Those lines of the records that contain "heldTurn" are to be located and copied.

··········

/-- MOVE_DONE (R71, R221, R259): a transfer that a plot sent has ended, or a marker ends one that a plot or
stage receives. -/
def moveDone (p : Pkt) (s : State) : State :=
  let code := BitVec.ofNat 16 (leAt p.payload 0 2)
  if p.op ≠ pMoveDone then s
  else
    match toStage s p with
    | some (n, i) => if code = 0 ∨ (stage s n).fenced ∨ !stageOn s n then taken s p else stageMarker s n i p code
    | none =>
      let s := taken s p
      match plotOf s p with
      | some n =>
        if moveDst s (p.fcid.toNat % 256) p.dst = p.src then if code = 0 then s else peerAbort s n code.toNat
        else if code = 0 then s else plotMarker s n p code
      | none => s

def execMoveDone (p : Pkt) (s : State) : Out := onPkt p s (moveDone p)

/-! ## Winnow programs (R255 to R257) -/

/-- Registers and predicates of a winnow program. -/
structure WinnowRegs where
  g : List Nat
  p : List Bool
  deriving DecidableEq, Repr

/-- Signed value of 64 bits. -/
def s64 (x : Nat) : Int := (BitVec.ofNat 64 x).toInt

/-- The binary64 format. -/
abbrev fp64 : Fmt := { eb := 11, fb := 52, bias := 1023, sp := 2 }

/-- FP compare of two registers at width W: less, and equal. -/
def winFloat (w a b : Nat) : Bool × Bool :=
  let v (x : Nat) : FVal := if w = 2 then decodeF fp32 (x % 2 ^ 32) else decodeF fp64 x
  let key (x : Nat) : Int :=
    let (n, top) := if w = 2 then (x % 2 ^ 32, 2 ^ 31) else (x, 2 ^ 63)
    if n < top then n else -((n - top : Nat) : Int)
  if v a = .nan ∨ v b = .nan then (false, false) else (decide (key a < key b), decide (key a = key b))

/-- One instruction (Tables 8-3, 8-4) on a record. -/
def winnowStep (record : List Byte) (r : WinnowRegs) (ins : Nat) : WinnowRegs :=
  let d := bits ins 57 55
  let ga := r.g.getD (bits ins 54 52) 0
  let gb := r.g.getD (bits ins 51 49) 0
  let pa := r.p.getD (bits ins 54 52) false
  let pb := r.p.getD (bits ins 51 49) false
  let imm := bits ins 31 0
  let w := bits ins 48 47
  let setG (v : Nat) : WinnowRegs := { r with g := r.g.set d (v % 2 ^ 64) }
  let setP (b : Bool) : WinnowRegs := { r with p := r.p.set d b }
  match bits ins 63 58 with
  | 0x01 =>
    let n := 2 ^ w
    let v := leAt record (bits ins 45 40) n
    setG (if bit ins 46 && bit v (8 * n - 1) then v + (2 ^ 64 - 2 ^ (8 * n)) else v)
  | 0x02 => setG (if bit imm 31 then imm + (2 ^ 64 - 2 ^ 32) else imm)
  | 0x03 => setG (imm * 2 ^ 32 + (r.g.getD d 0) % 2 ^ 32)
  | 0x04 => setG ga
  | 0x08 => setG (ga + gb)
  | 0x09 => setG (ga + 2 ^ 64 - gb)
  | 0x0A => setG (ga &&& gb)
  | 0x0B => setG (ga ||| gb)
  | 0x0C => setG (ga ^^^ gb)
  | 0x0D => setG (ga <<< (imm % 64))
  | 0x0E => setG (ga >>> (imm % 64))
  | 0x0F => setG (mix64 (ga ^^^ gb))
  | 0x10 => setP (ga == gb)
  | 0x11 => setP (ga != gb)
  | 0x12 => setP (decide (ga < gb))
  | 0x13 => setP (decide (ga ≤ gb))
  | 0x14 => setP (decide (s64 ga < s64 gb))
  | 0x15 => setP (decide (s64 ga ≤ s64 gb))
  | 0x16 => setP (winFloat w ga gb).1
  | 0x17 => let c := winFloat w ga gb; setP (c.1 || c.2)
  | 0x18 =>
    let n := if w = 2 then 4 else 8
    setP (decide (orderWord 2 n (ga % 2 ^ (8 * n)) < orderWord 2 n (gb % 2 ^ (8 * n))))
  | 0x20 => setP (pa && pb)
  | 0x21 => setP (pa || pb)
  | 0x22 => setP (pa != pb)
  | 0x23 => setP (!pa)
  | 0x24 => setP (bit imm 0)
  | _ => r
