/-- A release that must wait is held in its replay entry (R420), with its place where a feed holds it. -/
def releaseArrives (s : State) (due : Bool) (p : Pkt) : State :=
  let keep (s : State) (n : Option Nat) : State :=
    modReplay s (fieldOf p.dst) (rqOrigin p) p.seq fun e => { e with held := some p, heldAt := n }
  match tryRelease s due p with
  | .applied s => s
  | .held => keep s none
  | .feed => takeHeldNo (keep s (some s.mem.heldNext))

/-- Held releases tried again, those aside that a feed holds. -/
def retryHeld (mine : Pkt → Bool) (s : State) : State :=
  (s.mem.replay.filterMap fun e => if e.heldAt.isSome then none else e.held.filter mine).foldl (fun s p => releaseArrives s false p) s

/-- A source's held releases at a target, tried when one of its stores has been counted. -/
def retrySource (s : State) (field origin : Nat) : State := retryHeld (fun p => fieldOf p.dst == field && rqOrigin p == origin) s

/-! ## LINE_APPLY (R409) -/

/-- A STORE whose FLOOR does not refuse it. -/
def applyStore (s : State) (d : Deliv) (due : Bool) : State :=
  let p := d.p
  let field := fieldOf p.dst
  let k := (localKind s field).1
  let next (s : State) : State := retrySource s field (rqOrigin p)
  if k = 1 then
    let s := takeReqs s [d]
    if portGone s field then unserved s p else forwardReq s field p [p]
  else if k = 3 then
    if !granAllowed s p then next (refuseRange (takeReqs s [d]) p fMemRange)
    else if stackFenced s (reqStack p) then answerReq (takeReqs s [d]) p rsDead fGranaryFail 0 []
    else if feedHolds s due p then holdWrite s d
    else next (answerReq (granStore (takeReqs s [d]) p) p rsOk 0 0 [])
  else
    match plotStoreFate s p with
    | .outside => next (refuseRange (takeReqs s [d]) p fMemRange)
    | .waits => s
    | .hazard _ => arrivalHazard s (plotTarget s p)
    | .overlap => next (storeOverlap (takeReqs s [d]) p)
    | .writes b r =>
      let s := takeReqs s [d]
      let s := if rqBytes p = 0 then s else plotWrite s p b r
      next (answerReq s p rsOk 0 0 [])

/-- The head of a serializer applied or forwarded, or given to its controller to hold; a held write applied once it is `due`. -/
def applyHead (s : State) (d : Deliv) (rest : List Deliv) (due : Bool) (e : Ecc) : State :=
  let p := d.p
  let field := fieldOf p.dst
  let k := (localKind s field).1
  if k = 0 ∨ k = 4 ∨ k = 5 ∨ (k = 2 ∧ (p.op = pLoad ∨ p.op = pAtomic)) then refuseRange (takeReqs s [d]) p fMemRange
  else if s.mem.stateLost && p.op != pLoad then answerReq (takeReqs s [d]) p rsDead fMemStateLost 0 []
  else if p.op = pLoad then
    let s := takeReqs s [d]
    if k = 1 then (if portGone s field then unserved s p else forwardReq s field p [p])
    else if !granAllowed s p then refuseRange s p fMemRange
    else granLoad s p rest e
  else if p.op = pStore then
    if notAbove p.seq (srcSt s field (rqOrigin p)).floor then respond (takeReqs s [d]) p rsUnknown 0 0 []
    else applyStore s d due
  else if p.op = pStoreRel then
    if k = 3 && !granAllowed s p then refuseRange (takeReqs s [d]) p fMemRange
    else releaseArrives (takeReqs s [d]) due p
  else
    let ds := headGroup (d :: rest)
    let ps := ds.map (·.p)
    if k = 1 then
      let s := takeReqs s ds
      if portGone s field then ps.foldl unserved s
      else match combined s ps with
        | some q => forwardReq s field q ps
        | none => s
    else if !granAllowed s p then ps.foldl (fun s q => refuseRange s q fMemRange) (takeReqs s ds)
    else if stackFenced s (reqStack p) then ps.foldl (fun s q => answerReq s q rsDead fGranaryFail 0 []) (takeReqs s ds)
    else if feedHolds s due p then holdWrite s d
    else granAtomics (takeReqs s ds) ps e

/-- A line's held write whose turn it is applied (04 R137). -/
def applyDue (line : Nat) (e : Ecc) (s : State) : Option State :=
  match s.delivered.find? fun d => isRequest d.p.op && rqLine d.p == line && d.heldAt.any (heldTurn s) with
  | some d => some (applyHead s d [] true e)
  | none =>
    ((s.mem.replay.find? fun x => x.heldAt.any (heldTurn s) && x.held.any fun p => rqLine p == line).bind (·.held)).map fun p =>
      releaseArrives (modReplay s (fieldOf p.dst) (rqOrigin p) p.seq fun x => { x with heldAt := none }) true p

/-- A held write of a line has been let go and has not had its turn. -/
def dueWaits (s : State) (line : Nat) : Bool :=
  let due (n : Nat) : Bool := decide (n < s.mem.heldDue)
  (s.delivered.any fun d => isRequest d.p.op && rqLine d.p == line && d.heldAt.any due) ||
    s.mem.replay.any fun x => x.heldAt.any due && x.held.any fun p => rqLine p == line

/-- LINE_APPLY: a held write of the line that is due, the next request of the line, or with none waiting the releases held
there. -/
def lineApply (line : Nat) (e : Ecc) (s : State) : State :=
  if let some s' := applyDue line e s then s'
  else if dueWaits s line then s
  else match lineQueue s line with
  | [] => retryHeld (fun p => rqLine p == line) { s with mem := { s.mem with hotMiss := s.mem.hotMiss.filter (· != line) } }
  | d :: rest =>
    if isTracked d.p.op && !d.tracked then s
    else
      let w := rest.length + 1
      let s := lineMarks s (d :: rest)
      applyHead (hotQuench (hotTake s (lineDie s d.p) line w) line w d.p) d rest false e

def execLineApply (line : BitVec 57) (e : Ecc) (s : State) : Out := event s (lineApply line.toNat e)

/-- HOT_SET_CLEAR (R422). -/
def execHotSetClear (line : BitVec 57) (s : State) : Out :=
  event s fun s => { s with mem := { s.mem with hot := s.mem.hot.map fun h => if h.line == line.toNat then { h with set := [] } else h } }

/-- HOT_LINE_RETIRE (R422): only a line with no waiting request. -/
def execHotLineRetire (line : BitVec 57) (s : State) : Out :=
  event s fun s =>
    if (lineQueue s line.toNat).isEmpty then { s with mem := { s.mem with hot := s.mem.hot.filter fun h => h.line != line.toNat } } else s

/-! ## REPLAY_EXPIRY and SOURCE_RESET (R420, R421) -/

/-- 100 microseconds after it became DONE an entry is freed, and LOW_WATER advances. -/
def replayExpiry (field origin : Nat) (seq : Word) (s : State) : State :=
  match replayOf s field origin seq with
  | none => s
  | some e =>
    if e.answer.isNone then s
    else
      let s := { s with mem := { s.mem with replay := s.mem.replay.erase e } }
      modSrc s field origin fun x =>
        match x.low with
        | some l => if serialAbove l seq then x else { x with low := some seq }
        | none => { x with low := some seq }

def execReplayExpiry (field : BitVec 10) (origin : Addr) (seq : Word) (s : State) : Out :=
  event s (replayExpiry field.toNat origin.toNat seq)

/-- The request of a source that an entry at a target stands for: held, in its serializer, or forwarded to an endpoint. -/
def pendingOf (s : State) (field origin : Nat) : List Pkt :=
  let mine (p : Pkt) : Bool := fieldOf p.dst == field && rqOrigin p == origin
  ((s.mem.replay.filterMap (·.held)) ++ ((s.delivered.filter fun d => d.tracked && isTracked d.p.op).map (·.p)) ++
    ((s.mem.fwd.flatMap (·.group)).filter fun p => p.op == pStoreRel)).filter mine

/-- FLOOR raised, the counts zeroed, the pending release ended without being applied, and with it every atomic at or below FLOOR
that has not been applied (R421). -/
def resetSource (s : State) (field origin : Nat) (floor : Word) : State :=
  let x := srcSt s field origin
  let rises := match x.floor with
    | none => true
    | some f => serialAbove floor f
  if !rises then s
  else
    let ended := (pendingOf s field origin).filter fun p => p.op == pStoreRel || !serialAbove p.seq floor
    let s := modSrc s field origin fun x => { x with floor := some floor, cnt0 := 0, cnt1 := 0 }
    let s := { s with
      delivered := s.delivered.filter fun d => !(d.tracked && ended.contains d.p)
      mem := { s.mem with fwd := s.mem.fwd.filter fun f => !(f.group.length == 1 && f.group.any ended.contains) } }
    ended.foldl (fun s p => answerReq s p rsUnknown 0 0 []) s

def sourceReset (c : Cmd) (s : State) : State :=
  let field := c.u 0 2
  recovery oSourceReset c uField field (2 ^ 36 + srcKey field (c.u 4 3)) field s fun s =>
    resetSource s field (c.u 4 3) (BitVec.ofNat 32 (c.u 8 4))

def execSourceReset (c : Cmd) (s : State) : Out :=
  onCmd oSourceReset c [(0, 2), (4, 3), (8, 4)] (decide (c.u 0 2 < 1024)) s (sourceReset c)

/-! ## Answers (R405, R414, R416, R428) -/

/-- An endpoint's answer at its port: relayed and kept, a store counted when the answer echoes its generation (R416); a group's
members get their own. -/
def endpointAnswer (n : Nat) (a : Pkt) (s : State) : State :=
  match headLodged s (some n) a.vl 0 with
  | none => s
  | some l =>
    if l.p ≠ a ∨ l.checked = true ∨ !(endpointPort s n && headerOk s n a && srcOk s n a) then s
    else
      match s.mem.fwd.find? fun f => f.field == n && answers a f.sent with
      | none => dropLodged s l
      | some f =>
        let s := { s with mem := { s.mem with fwd := s.mem.fwd.erase f } }
        let st := rsStatus a
        let code := leAt a.payload 4 2
        let old := leAt a.payload 16 8
        let zeroed (s : State) (p : Pkt) : State :=
          if p.op = pStoreRel ∧ st = rsOk then modSrc s n (rqOrigin p) (modCntGen (rqGen p) fun _ => 0) else s
        let counted (s : State) (p : Pkt) : State :=
          if p.op = pStore then (if bit (leAt a.payload 1 1) 0 = rqGen p then countStore s p else s) else settle s p st code old
        match f.group with
        | [p] => retrySource (zeroed (counted (setLodged s l { l with checked := true }) p) p) n (rqOrigin p)
        | ps => (runGroup ps old).1.foldl (fun s q => answerReq s q.1 st (BitVec.ofNat 16 code) q.2 []) (dropLodged s l)

/-- A far gateway's record that an answer belongs to. -/
def recMatches (a : Pkt) (r : FarRec) : Bool := !r.answered && answers a r.p

/-- COACH_DONE once every record of a far room has been answered (R428). -/
def farDone (s : State) (n : Nat) (f : FarRun) : State :=
  if f.recs.all (·.answered) then
    let s := modGate s n fun g => { g with far := g.far.filter fun x => x.run != f.run }
    sendGate s n 5 pCoachDone 0 f.run (pack 16 [(0, 4, f.recs.length), (4, 4, f.byTarget), (8, 4, f.bySelf)])
  else modGate s n fun g => { g with far := g.far.map fun x => if x.run == f.run then f else x }

/-- Records of a far room answered: those for which `f` gives an answer are sent on to their ORIGIN as RSP packets. -/
def answerRecs (s : State) (n : Nat) (run : FarRun) (self : Bool) (f : FarRec → Option Pkt) : State :=
  let r := run.recs.foldl (fun (a : State × List FarRec × Nat) x =>
    match if x.answered then none else f x with
    | some k => (send a.1 (gateUnit a.1 n) k, a.2.1 ++ [{ x with answered := true }], a.2.2 + 1)
    | none => (a.1, a.2.1 ++ [x], a.2.2)) (s, [], 0)
  farDone r.1 n { run with
    recs := r.2.1
    byTarget := if self then run.byTarget else run.byTarget + r.2.2
    bySelf := if self then run.bySelf + r.2.2 else run.bySelf }

/-- An answer addressed to the DEVICE port field (R428): the gateway that holds its record sends it on. -/
def farAnswer (s : State) (a : Pkt) : State :=
  match (coachPorts s).findSome? fun n => ((gateway s n).far.find? fun f => f.recs.any (recMatches a)).map fun f => (n, f) with
  | none => s
  | some (n, f) =>
    let first := f.recs.find? (recMatches a)
    answerRecs s n f false fun r =>
      if some r == first then some (mkPkt (ownAddr s) (BitVec.ofNat 24 (rsOrigin a)) 5 a.op a.seq a.fcid a.epoch a.payload) else none

/-- A GET's answer waits while a feed holds writes to its range (R137). -/
def getHeld (s : State) (a : Pkt) : Bool :=
  s.mem.runs.any fun r => r.get && r.open_.any fun x =>
    x.1 == a.seq && x.2.1 / 2 ^ 40 == rsTarget a && inActiveShare s x.2.2.1 x.2.2.2

/-- LOAD_RSP, STORE_ACK and ATOMIC_RSP: at an endpoint's port, or delivered to this device. -/
def memAnswer (op : BitVec 5) (n : Option Nat) (a : Pkt) (s : State) : State :=
  if a.op ≠ op then s
  else
    match n with
    | some k => endpointAnswer k a s
    | none =>
      let k := (localKind s (fieldOf a.dst)).1
      match s.delivered.find? fun d => d.p == a with
      | none => s
      | some d =>
      let wait := match d.heldAt with
        | some n => !heldTurn s n
        | none => k == 3 && getHeld s a
      if wait then (if d.heldAt.isSome then s else holdWrite s d)
      else if k = 5 then farAnswer (taken s a) a
      else trackAnswer (taken s a) a

def execLoadRsp (n : Option (BitVec 10)) (p : Pkt) (s : State) : Out := onPkt p s (memAnswer pLoadRsp (n.map (·.toNat)) p)
def execStoreAck (n : Option (BitVec 10)) (p : Pkt) (s : State) : Out := onPkt p s (memAnswer pStoreAck (n.map (·.toNat)) p)
def execAtomicRsp (n : Option (BitVec 10)) (p : Pkt) (s : State) : Out := onPkt p s (memAnswer pAtomicRsp (n.map (·.toNat)) p)

/-! ## What a change of hedges or ports does (R407, R414, R429) -/

/-- A gateway whose port is down or hedged: rooms freed, credits forgotten, runs lost. -/
def dropGate (s : State) (n : Nat) : State :=
  let g := gateway s n
  let gone := g.near.length + g.far.length
  if g = { lost := g.lost } then s
  else
    let s := modGate s n fun g => { lost := g.lost + gone }
    { s with mem := { s.mem with runsLost := (List.range gone).foldl (fun x _ => satInc x) s.mem.runsLost } }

··········

Exercise answer
  match s.delivered.find? fun d => isRequest d.p.op && rqLine d.p == line && d.heldAt.any (heldTurn s) with
    ((s.mem.replay.find? fun x => x.heldAt.any (heldTurn s) && x.held.any fun p => rqLine p == line).bind (·.held)).map fun p =>
        | some n => !heldTurn s n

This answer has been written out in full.